The values from the previous example:

`$k=3$` the number of white balls drawn without replacement from an urn which contains both black and white balls

`$w=10$` the number of white balls in the urn

`$b=40$` the number of black balls in the urn

`$n=8$` the number of balls drawn from the urn

``` r
k <- 3
w <- 10
b <- 40
n <- 8
dhyper(k, w, b, n)
```

```
## [1] 0.1470741
```

---

### Independence of random variables

.definition-box[Random variables `$X$` and `$Y$` are said to be **independent** if:
`$$P(X \leq x, Y \leq y) = P(X \leq x) P(Y \leq y),$$`
for all `$x,y \in \mathbb{R}.$`

In the discrete case, this is equivalent to the condition:
`$$P(X = x, Y = y) = P(X = x) P(Y = y),$$`
for all `$x,y$` with `$x$` in the support of `$X$` and `$y$` in the support of `$Y$`.
]

You can extend this definition to more than two random variables, and conditional independence.

**Example.** Roll two fair dice. Let `$X$` be the number on the first die, and `$Y$` the number on the second die, then `$X+Y$` is not independent of `$X-Y$` since

`$0 = P(X+Y = 12, X-Y = 1)\neq P(X+Y = 12) P(X-Y = 1)=\frac{1}{36}\cdot\frac{5}{36}.$`

---

## Additional Practice Problems*
.footnote[*Solutions will be discussed in lecture, if time permits.]

**1.** Suppose 70% of all purchases in a certain store are made with credit card. Let `$X$` denote the number of credit card uses in the next 10 purchases. Find the probability `$P(5 \leq X \leq 8)$`.

**2** A company receives 60% of its orders online. Within a collection of 18 independently placed orders, what is the probability that

(a) between eight and ten of the orders are received online?

(b) no more than four of the orders are received online?

**3.** A jury of 12 people is selected at random from a group of 16 men and 18 women. What is the probability that the jury contains exactly 7 women?
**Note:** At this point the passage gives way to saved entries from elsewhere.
-- ==== Sys2Proof/Machine/Flags.lean ====
section
/-! DEFINITION. The status fields: their numbers and the STATUS word (10_state.md R25, 60_exceptions.md R271). The
block has no condition codes and no arithmetic flags (R30). -/

namespace Sys2Proof.Machine

/-- The number of a STATE value (10_state.md R25). -/
def Stat.number : Stat → Nat
  | .idle => 0
  | .busy => 1
  | .done => 2

/-- The number of a PHASE value (10_state.md R25, 30_encoding.md R93). -/
def Phase.number : Phase → Nat
  | .none => 0
  | .fcount => 1
  | .tbuild => 2
  | .cgen => 3
  | .bpack => 4
  | .tser => 5
  | .tdes => 8
  | .bwalk => 9

/-- The number of an ERR value (60_exceptions.md R271). -/
def Err.number : Err → Nat
  | .ok => 0
  | .malformedTable => 1
  | .truncatedPayload => 2
  | .unknownCode => 3
  | .capacityExceeded => 4
  | .illegalCommand => 5

/-- The PHASE value of a code; a code that is never produced gives NONE. -/
def phaseOfCode (c : Nat) : Phase :=
  if c = 1 then .fcount
  else if c = 2 then .tbuild
  else if c = 3 then .cgen
  else if c = 4 then .bpack
  else if c = 5 then .tser
  else if c = 8 then .tdes
  else if c = 9 then .bwalk
  else .none

/-- STATUS: `ERR × 256 + PHASE × 16 + STATE` (10_state.md R25). -/
def statusWord (s : State) : Word :=
  BitVec.ofNat 32 (s.err.number * 256 + s.phase.number * 16 + s.stat.number)

end Sys2Proof.Machine
end

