-- ==== Sys2Proof/Tests/Slice0.lean ====
section
/-! SUPPORT. Tests: ill-formed terms refused, codes written out from the spec, the spec's worked examples and vectors
(95_test_vectors.md), and for every statement with hypotheses a state and operands that meet them. -/

namespace Sys2Proof.Tests

open Sys2Proof.Machine

set_option Elab.async false

/-! ### Small states -/

/-- One step for each micro-operation. -/
def fine : Config := { Config.standard with grain := .microOp }

/-- Buffers of the capacities given, LEN_BITS = 8. -/
def small (ibuf obuf : Nat) : Config := { lenBits := 8, ibufBytes := ibuf, obufBytes := obuf, grain := .command }

/-- LEN_BITS = 40: byte counts that do not fit in a 32-bit word. -/
def wide : Config := { lenBits := 40, ibufBytes := 2 ^ 40 - 1, obufBytes := 2 ^ 40 - 1, grain := .command }

/-- The operand `X` provided after reset. -/
def provided (c : Config) (X : List Byte) : State :=
  { State.reset with cfg := c, ibuf := Memory.ofBytes X, inLen := X.length }

/-- Phase `p` of a command on `X` is about to run, the working state still cleared. -/
def inPhase (p : Phase) (X : List Byte) : State :=
  { provided fine X with stat := .busy, phase := p, n := X.length }

/-- A command has ended with `Y`. -/
def ended (c : Config) (Y : List Byte) : State :=
  { State.reset with cfg := c, stat := .done, outLen := Y.length, obuf := Memory.ofBytes Y }

/-- The host's script. -/
def script (ms : List HostMove) (s : State) : State := { s with host := ms }

/-- AAAB, and its container (V1). -/
def aaab : List Byte := [0x41, 0x41, 0x41, 0x42]
def aaabContainer : List Byte := [0x02, 0x04, 0x41, 0x01, 0x80, 0x42, 0x01, 0x00, 0xE0]

/-- The counters of AAAB, its arena, and its codes (V1). -/
def aaabFreq : Vector Nat 256 := ((Vector.replicate 256 0).set 0x41 3).set 0x42 1
def oneFreq : Vector Nat 256 := (Vector.replicate 256 0).set 0x41 1
def aaabNodes : List Node := [⟨.leaf 0x41, 3, false⟩, ⟨.leaf 0x42, 1, false⟩, ⟨.internal 1 0, 4, true⟩]
def aaabCode : Vector Bits 256 := ((Vector.replicate 256 []).set 0x41 [true]).set 0x42 [false]
def aaabEntries : List DtEntry := [⟨[true], 0x41⟩, ⟨[false], 0x42⟩]

/-- AAAB before TBUILD, CGEN, BPACK and TSER. -/
def beforeTbuild : State := { inPhase .tbuild aaab with freq := aaabFreq, nsym := 2 }
def beforeCgen : State := { inPhase .cgen aaab with freq := aaabFreq, nsym := 2, nodes := aaabNodes, root := 2 }
def beforeBpack : State :=
  { inPhase .bpack aaab with
    freq := aaabFreq, nsym := 2, nodes := aaabNodes, root := 2, code := aaabCode, hdrLen := 8 }
def beforeTser : State := { beforeBpack with phase := .tser, totalBits := 4, pad := 4 }

/-- AAAB's container before BWALK. -/
def beforeBwalk : State :=
  { inPhase .bwalk aaabContainer with
    tb := 2, pb := 4, tn := 2, dt := aaabEntries, lmax := 1, payStart := 8 }

/-- The next state of an outcome, if it is one. -/
def nextOf (o : Host.Outcome State Fault Refusal) : Option State :=
  match o with
  | .next s => some s
  | .fault _ => none
  | .refused _ => none

/-- What a reader sees of an outcome that is a next state. -/
def seen {α : Type} (f : State → α) (o : Host.Outcome State Fault Refusal) : Option α := (nextOf o).map f

/-- ERR, OUT_LEN and the bytes of OBUF. -/
def result (s : State) : Nat × Nat × List Byte := (s.err.number, s.outLen, s.obuf.map Prod.snd)

theorem exists_next {o : Host.Outcome State Fault Refusal} (h : (nextOf o).isSome = true) : ∃ t, o = .next t := by
  cases o with
  | next t => exact ⟨t, rfl⟩
  | fault f => cases h
  | refused r => cases h

/-- An outcome that is a next state with a decidable property. -/
theorem exists_next_with {o : Host.Outcome State Fault Refusal} {P : State → Prop}
    (h : ∃ t ∈ nextOf o, P t) : ∃ t, o = .next t ∧ P t := by
  obtain ⟨t, ht, hp⟩ := h
  cases o with
  | next u => exact ⟨t, by cases ht; rfl, hp⟩
  | fault f => cases ht
  | refused r => cases ht

/-! ### Ill-formed terms are refused -/

theorem test_code_too_wide : (Coded.mk .phase 16).fits = false ∧ (Coded.mk .cmd (2 ^ 32)).fits = false := by decide
theorem test_code_not_assigned :
    [0, 6, 7, 10, 15].map (fun v => (Coded.mk .phase v).assigned) = [false, false, false, false, false] ∧
      [0, 3, 0x80000001].map (fun v => (Coded.mk .cmd v).assigned) = [false, false, false] := by decide
theorem test_ill_formed_codes : (Coded.mk .phase 16).wf = false ∧ (Coded.mk .cmd 3).wf = false := by decide
theorem test_move_offset :
    HostMove.wf (small 4 4) (.readReg 0x02 32) = false ∧ HostMove.wf (small 4 4) (.writeReg 0x10 32 1) = false := by
  decide
theorem test_move_width :
    HostMove.wf (small 4 4) (.readReg 0x04 8) = false ∧ HostMove.wf (small 4 4) (.writeReg 0x00 16 1) = false := by
  decide
theorem test_move_ibuf_index :
    HostMove.wf (small 4 4) (.writeIbuf 4 0) = false ∧ HostMove.wf (small 4 4) (.readIbuf 4) = false := by decide
theorem test_move_obuf :
    HostMove.wf (small 4 4) (.writeObuf 0 0) = false ∧ HostMove.wf (small 4 4) (.readObuf 4) = false := by decide

/-- 20_memory.md R67: 32-bit accesses only, LEN_BITS = 40 or not. -/
theorem test_move_wide :
    HostMove.wf wide (.writeReg 0x08 32 1) = true ∧ HostMove.wf wide (.writeReg 0x08 40 1) = false ∧
      HostMove.wf wide (.readReg 0x0C 40) = false := by decide

/-! ### Codes written out from 30_encoding.md R91, R93 and R120 -/

theorem test_decode_encode : decodeTableWord 32 0b00000000000000000000000000000001 = some .encode := by decide
theorem test_decode_decode : decodeTableWord 32 0b00000000000000000000000000000010 = some .decode := by decide
theorem test_decode_fcount : decodeTableWord 8 0b0001 = some .fcount := by decide
theorem test_decode_tbuild : decodeTableWord 8 0b0010 = some .tbuild := by decide
theorem test_decode_cgen : decodeTableWord 8 0b0011 = some .cgen := by decide
theorem test_decode_bpack : decodeTableWord 8 0b0100 = some .bpack := by decide
theorem test_decode_tser : decodeTableWord 8 0b0101 = some .tser := by decide
theorem test_decode_tdes : decodeTableWord 8 0b1000 = some .tdes := by decide
theorem test_decode_bwalk : decodeTableWord 8 0b1001 = some .bwalk := by decide
theorem test_reject_commands :
    decodeCmd 0 = .error (.reservedCommand 0) ∧ decodeCmd 3 = .error (.reservedCommand 3) ∧
      decodeCmd 0x80000001 = .error (.reservedCommand 0x80000001) := by decide
theorem test_reject_phases :
    decodePhase 0 = .error .phaseNone ∧ decodePhase 6 = .error (.reservedPhase 6) ∧
      decodePhase 7 = .error (.reservedPhase 7) ∧ decodePhase 10 = .error (.reservedPhase 10) ∧
      decodePhase 15 = .error (.reservedPhase 15) := by decide
theorem test_reject_layouts :
    decodeBytes [0x11] = .error .phaseTooWide ∧ decodeBytes [] = .error .badLength ∧
      decodeBytes [1, 0] = .error .badLength := by decide

/-! ### The host's next step is the placed instruction -/

theorem test_fetch_encode :
    seen result (step (State.reset.withFetchWord 32 1)) = some (0, 2, [0, 0]) := by decide +kernel
theorem test_fetch_tbuild :
    seen State.phase (step (beforeTbuild.withFetchWord 8 0b0010)) = some .cgen := by decide +kernel

/-! ### The host's registers -/

/-- 10_state.md R26, 20_memory.md R67 with LEN_BITS = 40: a 32-bit write and a read back; a wider access is refused. -/
theorem test_wide_in_len :
    seen State.inLen (step (script [.writeReg 0x08 32 0xFFFFFFFF] (provided wide []))) = some (2 ^ 32 - 1) ∧
      seen State.reply (step (script [.readReg 0x08 32] { provided wide [] with inLen := 2 ^ 32 - 1 })) =
        some (.word 0xFFFFFFFF) ∧
      seen State.inLen (step (script [.writeReg 0x08 40 1] (provided wide []))) = none := by decide +kernel

/-- V85, the STATUS read: DONE, NONE, IllegalCommand. -/
theorem test_status_illegal :
    seen State.reply (step (script [.readReg 0x04 32] { provided Config.standard [] with
      stat := .done, err := .illegalCommand })) = some (.word 0x00000502) := by decide +kernel

/-! ### The spec's examples, one step each -/

/-- V1. -/
theorem test_encode_aaab :
    seen result (exec .encode (provided Config.standard aaab)) = some (0, 9, aaabContainer) := by decide +kernel

/-- V12, a tie at the second selection. -/
theorem test_encode_tie :
    seen result (exec .encode (provided Config.standard [0x41, 0x41, 0x42, 0x42, 0x43])) =
      some (0, 12, [0x03, 0x00, 0x41, 0x02, 0xC0, 0x42, 0x01, 0x00, 0x43, 0x02, 0x80, 0xF2]) := by decide +kernel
**4.** Twelve refrigerators have been returned to the distributor because of a high-pitched oscillating noise. Suppose that four of the 12 have a defective compressor and the rest less-serious problems. Six refrigerators are selected at random for problem identification. Let `$X$` be the number of those found with a defective compressor. Find `$P(X = 3)$`.